Abby is a professional director with over 10 years’ experience as a director, including both NZX and Crown companies.
Abby is currently a director of Z Energy Limited where she chairs the Health, Safety, Security and Environment
Committee. She is also a director and chair of the audit and risk committees of Museum of New Zealand Te Papa
Tongarewa, TVNZ and Freightways. Abby’s previous governance roles include Transpower New Zealand Limited,
Diligent Corporation, Mike Pero Mortgages and Livestock Improvement Corporation (LIC).
Explanatory note 3 – Director remuneration (Resolution 3)
Resolution 3 seeks shareholder approval for increasing the maximum amount that may be paid each year to the
directors of the Company for their services as directors of the Company.
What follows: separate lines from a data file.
-- ==== Sys2Proof/Certificates/Slice0/Obligations.lean ====
section
/-! DEFINITION. Sys2Proof/Certificates/Slice0/Obligations.lean: the statements for the provers, from the numbered rules of
spec/. A witness of each statement's hypotheses stands in Sys2Proof/Tests/Slice0.lean. -/

open Sys2Proof Sys2Proof.Machine

/-! ### Encoding -/

/-- R101, R104, R106, R109, R71: for every well-formed instruction, decoding its encoding gives it back, with every
operand at every value the encoding admits. -/
def Obligations.DecodeOfEncodeIsIdentity : Prop :=
  ∀ (L : Nat) (i : Instr), WellFormed L i = true → decode L (encode i) = i

/-- R108, R200: decoding is total, every word and every access decodes to a well-formed instruction, and to one whose
encoding is that word or access: no bit is dropped and no two codes share a meaning. -/
def Obligations.EncodeOfDecodeIsIdentity : Prop :=
  ∀ (L : Nat) (c : Code), WellFormed L (decode L c) = true ∧ encode (decode L c) = c

/-- R104's match and mask of each command, with the fields of R102; and the reserved opcodes. -/
def Obligations.CommandsDecodeByMatchAndMask : Prop :=
  ∀ w : Word,
    (∀ h, decodeCommand w = .nop h ↔ w &&& 0xF0000000#32 = 0x00000000#32 ∧ h = w.extractLsb' 0 28) ∧
    (∀ n, decodeCommand w = .start n ↔ w &&& 0xFFFF0000#32 = 0x10000000#32 ∧ n = w.extractLsb' 0 16) ∧
    (decodeCommand w = .stop ↔ w = 0x20000000#32) ∧
    (∀ o v, decodeCommand w = .encCh o v ↔
      w &&& 0xFF000000#32 = 0x30000000#32 ∧ o = w.extractLsb' 8 16 ∧ v = w.extractLsb' 0 8) ∧
    (∀ o, decodeCommand w = .encLed o ↔ w &&& 0xFFFF0000#32 = 0x40000000#32 ∧ o = w.extractLsb' 0 16) ∧
    (∀ k, decodeCommand w = .encStrip k ↔ w &&& 0xFFFF0000#32 = 0x50000000#32 ∧ k = w.extractLsb' 0 16) ∧
    ((∃ u, decodeCommand w = .illegalOp67 u ∨ decodeCommand w = .illegalOp8F u) ↔ 6 ≤ (w.extractLsb' 28 4).toNat)

/-- A few words and accesses written out from R104 and R71 decode to what they stand for. -/
def Obligations.SpecCodesDecode : Prop :=
  decodeCommand 0x0FFFFFFF#32 = .nop 0xFFFFFFF#28 ∧
  decodeCommand 0x10000030#32 = .start 48#16 ∧
  decodeCommand 0x20000000#32 = .stop ∧
  decodeCommand 0x3000085A#32 = .encCh 8#16 0x5A#8 ∧
  decodeCommand 0x40000018#32 = .encLed 24#16 ∧
  decodeCommand 0x50000001#32 = .encStrip 1#16 ∧
  decodeCommand 0x60000000#32 = .illegalOp67 0x60000000#32 ∧
  decodeCommand 0xF1234567#32 = .illegalOp8F 0xF1234567#32 ∧
  decodeCommand 0x31000000#32 = .illegalReservedBits 0x31000000#32 ∧
  decodeAccess 48 (.read 0x0004#16 .word) = .rdStatus ∧
  decodeAccess 48 (.write 0x0008#16 .word 0xFF00FF00#32) = .wrColor 0xFF00FF00#32 ∧
  decodeAccess 48 (.write 0x101E#16 .byte 0xF8#32) = .wrFb 0x101E#16 .byte 0xF8#32 ∧
  decodeAccess 48 (.read 0x1030#16 .word) = .accessFault (.read 0x1030#16 .word)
Currently the approved amount is $700,000
and the Resolution seeks approval to increase this by $90,000 to $790,000 per annum effective from 1 October 2018,
to be divided among the directors at the discretion of the Board.
3
In placing this fee increase before shareholders, the following is relevant and should be noted:
• The recommended fees are based on an independent report commissioned from Ernst & Young Limited
(EY) as to the current appropriate level of fees for the Company’s directors and a recommended Director
Fee Pool.
• The last increase to the Directors’ Fee Pool was approved by shareholders for the year beginning
1 October 2015 as the Board has sought to restrict fee increases and costs.
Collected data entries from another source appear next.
/-- Bit k goes out at place k or 7 - k, so either order has one high level a 1 bit. -/
theorem symbolLevels_countP : (symbolLevels o b).countP id = popcount b := by
  have mirrored : symbolLevels .msbFirst b = (symbolLevels .lsbFirst b).reverse := rfl
  have lsbFirst : (symbolLevels .lsbFirst b).countP id = popcount b := List.countP_map ..
  cases o with
  | lsbFirst => exact lsbFirst
  | msbFirst => rw [mirrored, List.countP_reverse, lsbFirst]

theorem symbolLevels_getElem? {k : Nat} (h : k < 8) :
    (symbolLevels o b)[k]? = some (b.getLsbD (match o with | .msbFirst => 7 - k | .lsbFirst => k)) := by
  cases o <;> simp [symbolLevels, h]

end

/-- In a concatenation of pieces of n entries each, entry k of piece i stands at n * i + k. -/
theorem getElem?_flatMap_of_length {α β : Type} {f : α → List β} {n : Nat} (hf : ∀ x, (f x).length = n)
    {l : List α} {i : Nat} {x : α} (h : l[i]? = some x) {k : Nat} (hk : k < n) :
    (l.flatMap f)[n * i + k]? = (f x)[k]? := by
  induction l generalizing i with
  | nil => cases h
  | cons y l ih =>
    rw [List.flatMap_cons]
    cases i with
    | zero =>
      cases h
      rw [Nat.mul_zero, Nat.zero_add, List.getElem?_append_left (by rw [hf]; exact hk)]
    | succ i =>
      rw [Nat.mul_succ, Nat.add_right_comm, List.getElem?_append_right (by rw [hf]; omega), hf, Nat.add_sub_cancel]
      exact ih h

/-- Settles O59: symbol by symbol. -/
theorem symbolsGoOutBitByBit : Obligations.SymbolsGoOutBitByBit := by
  intro s
  have hlen := symbolLevels_length s.cfg.wireOrder
  refine ⟨?_, ?_, fun i b hb k hk => ?_⟩
  · simp [State.lineLevels, List.length_flatMap, hlen, Nat.mul_comm]
  · simp [State.lineLevels, List.countP_flatMap, Function.comp_def, symbolLevels_countP]
  · exact (getElem?_flatMap_of_length hlen hb hk).trans (symbolLevels_getElem? _ b hk)

end Sys2Proof.Machine

/-! ## A write of CMD (R202) -/

namespace Sys2Proof.Machine

/-- Settles O26: WR.CMD runs what its word decodes to, and every instruction completes. -/
theorem commandWriteExecutesTheDecodedWord : Obligations.CommandWriteExecutesTheDecodedWord := by
  intro w s
  obtain ⟨t, completes, -⟩ := exec_effect (decodeCommand w) s
  exact ⟨t, (exec_wrCmd w s).trans completes, completes⟩

/-! ## The layouts of the register words (R49 to R55)

The fields come off from the lowest one up, by `rw`: a word's width is written 32, not as the sum of its fields' widths,
and `simp` does not see through that. -/

@[simp] theorem Phase.bit_getElem_zero (p : Phase) : p.bit[0] = decide (p = .gap) := by
  cases p <;> rfl

@[simp] theorem faultPolicyBit_getElem_zero (p : FaultPolicy) :
    (faultPolicyBit p)[0] = decide (p = .debugHalt) := by
  cases p <;> rfl

@[simp] theorem startFillBit_getElem_zero (f : StartFill) : (startFillBit f)[0] = decide (f = .zero) := by
  cases f <;> rfl

@[simp] theorem wireOrderBit_getElem_zero (o : WireOrder) : (wireOrderBit o)[0] = decide (o = .lsbFirst) := by
  cases o <;> rfl

/-- The seven flags of STATUS (R49). -/
theorem State.statusWord_flags (s : State) :
    s.statusWord.getLsbD 0 = s.done ∧ s.statusWord.getLsbD 1 = s.armed ∧
      s.statusWord.getLsbD 2 = decide (s.phase = .gap) ∧ s.statusWord.getLsbD 3 = s.halted ∧
      s.statusWord.getLsbD 4 = s.xcPend ∧ s.statusWord.getLsbD 5 = s.faultPend ∧
      s.statusWord.getLsbD 6 = s.errAny := by
  unfold State.statusWord
  refine ⟨?_, ?_, ?_, ?_, ?_, ?_, ?_⟩
  all_goals
    repeat rw [BitVec.getLsbD_append]
    simp

theorem State.statusWord_reserved (s : State) : s.statusWord.extractLsb' 7 25 = 0#25 := by
  unfold State.statusWord
  repeat rw [BitVec.extractLsb'_append_eq_of_le (by decide)]
  exact BitVec.extractLsb'_eq_self

theorem Err.word_multi (e : Err) : e.word.getLsbD 4 = e.multi := by
  unfold Err.word
  repeat rw [BitVec.getLsbD_append]
  simp

/-- The fields of ERR below INFO, the reserved ones among them (R53). -/
theorem Err.word_fields (e : Err) :
    e.word.extractLsb' 0 4 = e.code.bits ∧ e.word.extractLsb' 5 3 = 0#3 ∧ e.word.extractLsb' 8 4 = e.op ∧
      e.word.extractLsb' 12 4 = 0#4 := by
  unfold Err.word
  refine ⟨?_, ?_, ?_, ?_⟩
  all_goals
    repeat rw [BitVec.extractLsb'_append_eq_of_le (by decide)]
    exact BitVec.extractLsb'_append_eq_right

theorem Err.word_info (e : Err) : e.word.extractLsb' 16 16 = e.info := by
  unfold Err.word
  repeat rw [BitVec.extractLsb'_append_eq_of_le (by decide)]
  exact BitVec.extractLsb'_eq_self

/-- The numbers of CONFIG, as its fields hold them (R54). -/
theorem configWord_numbers (p : Params) :
    (configWord p).extractLsb' 0 16 = BitVec.ofNat 16 p.fbLen ∧
      (configWord p).extractLsb' 16 8 = BitVec.ofNat 8 p.resetLen := by
  unfold configWord
  constructor
  all_goals
    repeat rw [BitVec.extractLsb'_append_eq_of_le (by decide)]
    exact BitVec.extractLsb'_append_eq_right

/-- The choices of CONFIG, a bit each (R54). -/
theorem configWord_choices (p : Params) :
    (configWord p).getLsbD 24 = decide (p.faultPolicy = .debugHalt) ∧
      (configWord p).getLsbD 25 = decide (p.startFill = .zero) ∧
      (configWord p).getLsbD 26 = decide (p.wireOrder = .lsbFirst) := by
  unfold configWord
  refine ⟨?_, ?_, ?_⟩
  all_goals
    repeat rw [BitVec.getLsbD_append]
    simp

theorem configWord_reserved (p : Params) : (configWord p).extractLsb' 27 5 = 0#5 := by
  unfold configWord
  repeat rw [BitVec.extractLsb'_append_eq_of_le (by decide)]
  exact BitVec.extractLsb'_eq_self

/-- The fields of PATTERNS (R55). -/
theorem patternsWord_fields (p : Params) :
    (patternsWord p).extractLsb' 0 8 = p.low ∧ (patternsWord p).extractLsb' 8 8 = p.high ∧
      (patternsWord p).extractLsb' 16 2 = channelBits p.order.slot0 ∧
      (patternsWord p).extractLsb' 18 2 = channelBits p.order.slot1 ∧
      (patternsWord p).extractLsb' 20 2 = channelBits p.order.slot2 := by
  unfold patternsWord
  refine ⟨?_, ?_, ?_, ?_, ?_⟩
  all_goals
    repeat rw [BitVec.extractLsb'_append_eq_of_le (by decide)]
    exact BitVec.extractLsb'_append_eq_right

theorem patternsWord_reserved (p : Params) : (patternsWord p).extractLsb' 22 10 = 0#10 := by
  unfold patternsWord
  repeat rw [BitVec.extractLsb'_append_eq_of_le (by decide)]
  exact BitVec.extractLsb'_eq_self

/-- A word is put together from its four bytes. -/
theorem word_eq_append_bytes (v : Word) :
    v = v.extractLsb' 24 8 ++ v.extractLsb' 16 8 ++ v.extractLsb' 8 8 ++ v.extractLsb' 0 8 := by
  rw [BitVec.extractLsb'_append_extractLsb'_eq_extractLsb' (by decide),
    BitVec.extractLsb'_append_extractLsb'_eq_extractLsb' (by decide),
    BitVec.extractLsb'_append_extractLsb'_eq_extractLsb' (by decide), BitVec.extractLsb'_eq_self]

/-- COLOR reads back the three low bytes of the word written (R50, R205, R206). -/
theorem colorOfWord_word (v : Word) : (colorOfWord v).word = v &&& 0x00FFFFFF#32 := by
  have masked : v &&& (0#8 ++ BitVec.allOnes 8 ++ BitVec.allOnes 8 ++ BitVec.allOnes 8) =
      0#8 ++ v.extractLsb' 16 8 ++ v.extractLsb' 8 8 ++ v.extractLsb' 0 8 := by
    conv_lhs => rw [word_eq_append_bytes v]
    rw [BitVec.and_append, BitVec.and_append, BitVec.and_append]
    simp only [BitVec.and_allOnes, BitVec.and_zero]
  exact masked.symm

/-! ## The register accesses (R203 to R217) -/

/-- Settles O27: the value is the word of STATUS. -/
theorem statusReadReportsTheFlags : Obligations.StatusReadReportsTheFlags := by
  intro s
  obtain ⟨done, armed, gap, halted, xcPend, faultPend, errAny⟩ := s.statusWord_flags
  exact ⟨s.setRdata s.statusWord, rfl, rfl, done, armed, gap, halted, xcPend, faultPend, errAny,
    s.statusWord_reserved⟩

/-- Settles O28: bit 0 of the value either clears DONE or leaves it. -/
theorem statusWriteClearsDone : Obligations.StatusWriteClearsDone := by
  intro s v
  have cleared : (s.done && !v.getLsbD 0) = if v.getLsbD 0 then false else s.done := by
    cases v.getLsbD 0
    · exact Bool.and_true _
    · exact Bool.and_false _
  exact congrArg (fun d => Host.Outcome.next { s with done := d }) cleared

/-- Settles O29: the read after the write gives the word that the three fields make. -/
theorem colorWriteThenRead : Obligations.ColorWriteThenRead := by
  intro s v
  refine ⟨{ s with color := colorOfWord v }, _, rfl, rfl, rfl, ?_⟩
  rw [← colorOfWord_word]
  rfl

/-- Settles O30: each of the four reads returns the word of its register. -/
theorem plainRegisterReads : Obligations.PlainRegisterReads := by
  intro s
  have len : s.lenWord = s.lenReg.setWidth 32 := by
    rw [BitVec.setWidth_eq_append (by decide)]
    rfl
  exact ⟨rfl, rfl, congrArg (fun v => Host.Outcome.next (s.setRdata v)) len, rfl⟩

/-- Settles O31: the value is the word of ERR, whose CODE is the number R231 gives the code. -/
theorem errReadReportsTheError : Obligations.ErrReadReportsTheError := by
  intro s
  obtain ⟨code, low, op, high⟩ := s.err.word_fields
  refine ⟨s.setRdata s.err.word, rfl, rfl, ?_, s.err.word_multi, low, op, high, s.err.word_info⟩
  rw [State.setRdata_rdata, code]
  cases s.err.code <;> rfl

/-- Settles O32: the numbers of a legal build fit their fields of CONFIG (R7, R12). -/
theorem configReadReportsTheBuild : Obligations.ConfigReadReportsTheBuild := by
  intro s hlegal
  obtain ⟨-, nledsMax, -, resetLenMax⟩ := Params.legal_bounds hlegal
  obtain ⟨fbLen, resetLen⟩ := configWord_numbers s.cfg
  obtain ⟨policy, fill, order⟩ := configWord_choices s.cfg
  refine ⟨s.setRdata (configWord s.cfg), rfl, rfl, ?_, ?_, policy, fill, order, configWord_reserved s.cfg⟩
  · rw [State.setRdata_rdata, fbLen]
    exact Nat.mod_eq_of_lt (by rw [Params.fbLen]; omega)
  · rw [State.setRdata_rdata, resetLen]
    exact Nat.mod_eq_of_lt (by omega)

/-- Settles O33: the value is the word of PATTERNS. -/
theorem patternsReadReportsTheSymbols : Obligations.PatternsReadReportsTheSymbols := by
  intro s
  obtain ⟨low, high, slot0, slot1, slot2⟩ := patternsWord_fields s.cfg
  exact ⟨s.setRdata (patternsWord s.cfg), rfl, rfl, low, high, slot0, slot1, slot2, patternsWord_reserved s.cfg⟩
• The Report recommends board fees and committee fees to be positioned at approximately the 75th
percentile of the Comparator group.
• The company is in a transformational phase of change which has necessitated a higher level of
involvement at both the Board and in particular the Committee level.
• We need to be continually aware of the need to keep fees within appropriate market range to be able
to attract directors with the talent, skills and experience necessary for the complexity and
transformational change involved at Sanford.
• The increase sought will accommodate a moderate increase in base director’s fee, an increase in the
Chairman’s fee and the introduction of a Deputy Chairman’s fee. In addition it will provide some
modest headroom for potential added Board Committee cost.
Shareholder approval for an increase is required under NZX Main Board Listing Rule 3.5.1.
In accordance with the voting restrictions in the NZX Main Board Listing Rules, no vote may be cast by the
directors or any of their respective associated persons (as defined in the NZX Main Board Listing Rules) in favour
of Resolution 3. This restriction applies where the director, or an associated person of a director, has been
appointed as a discretionary proxy or representative for another shareholder.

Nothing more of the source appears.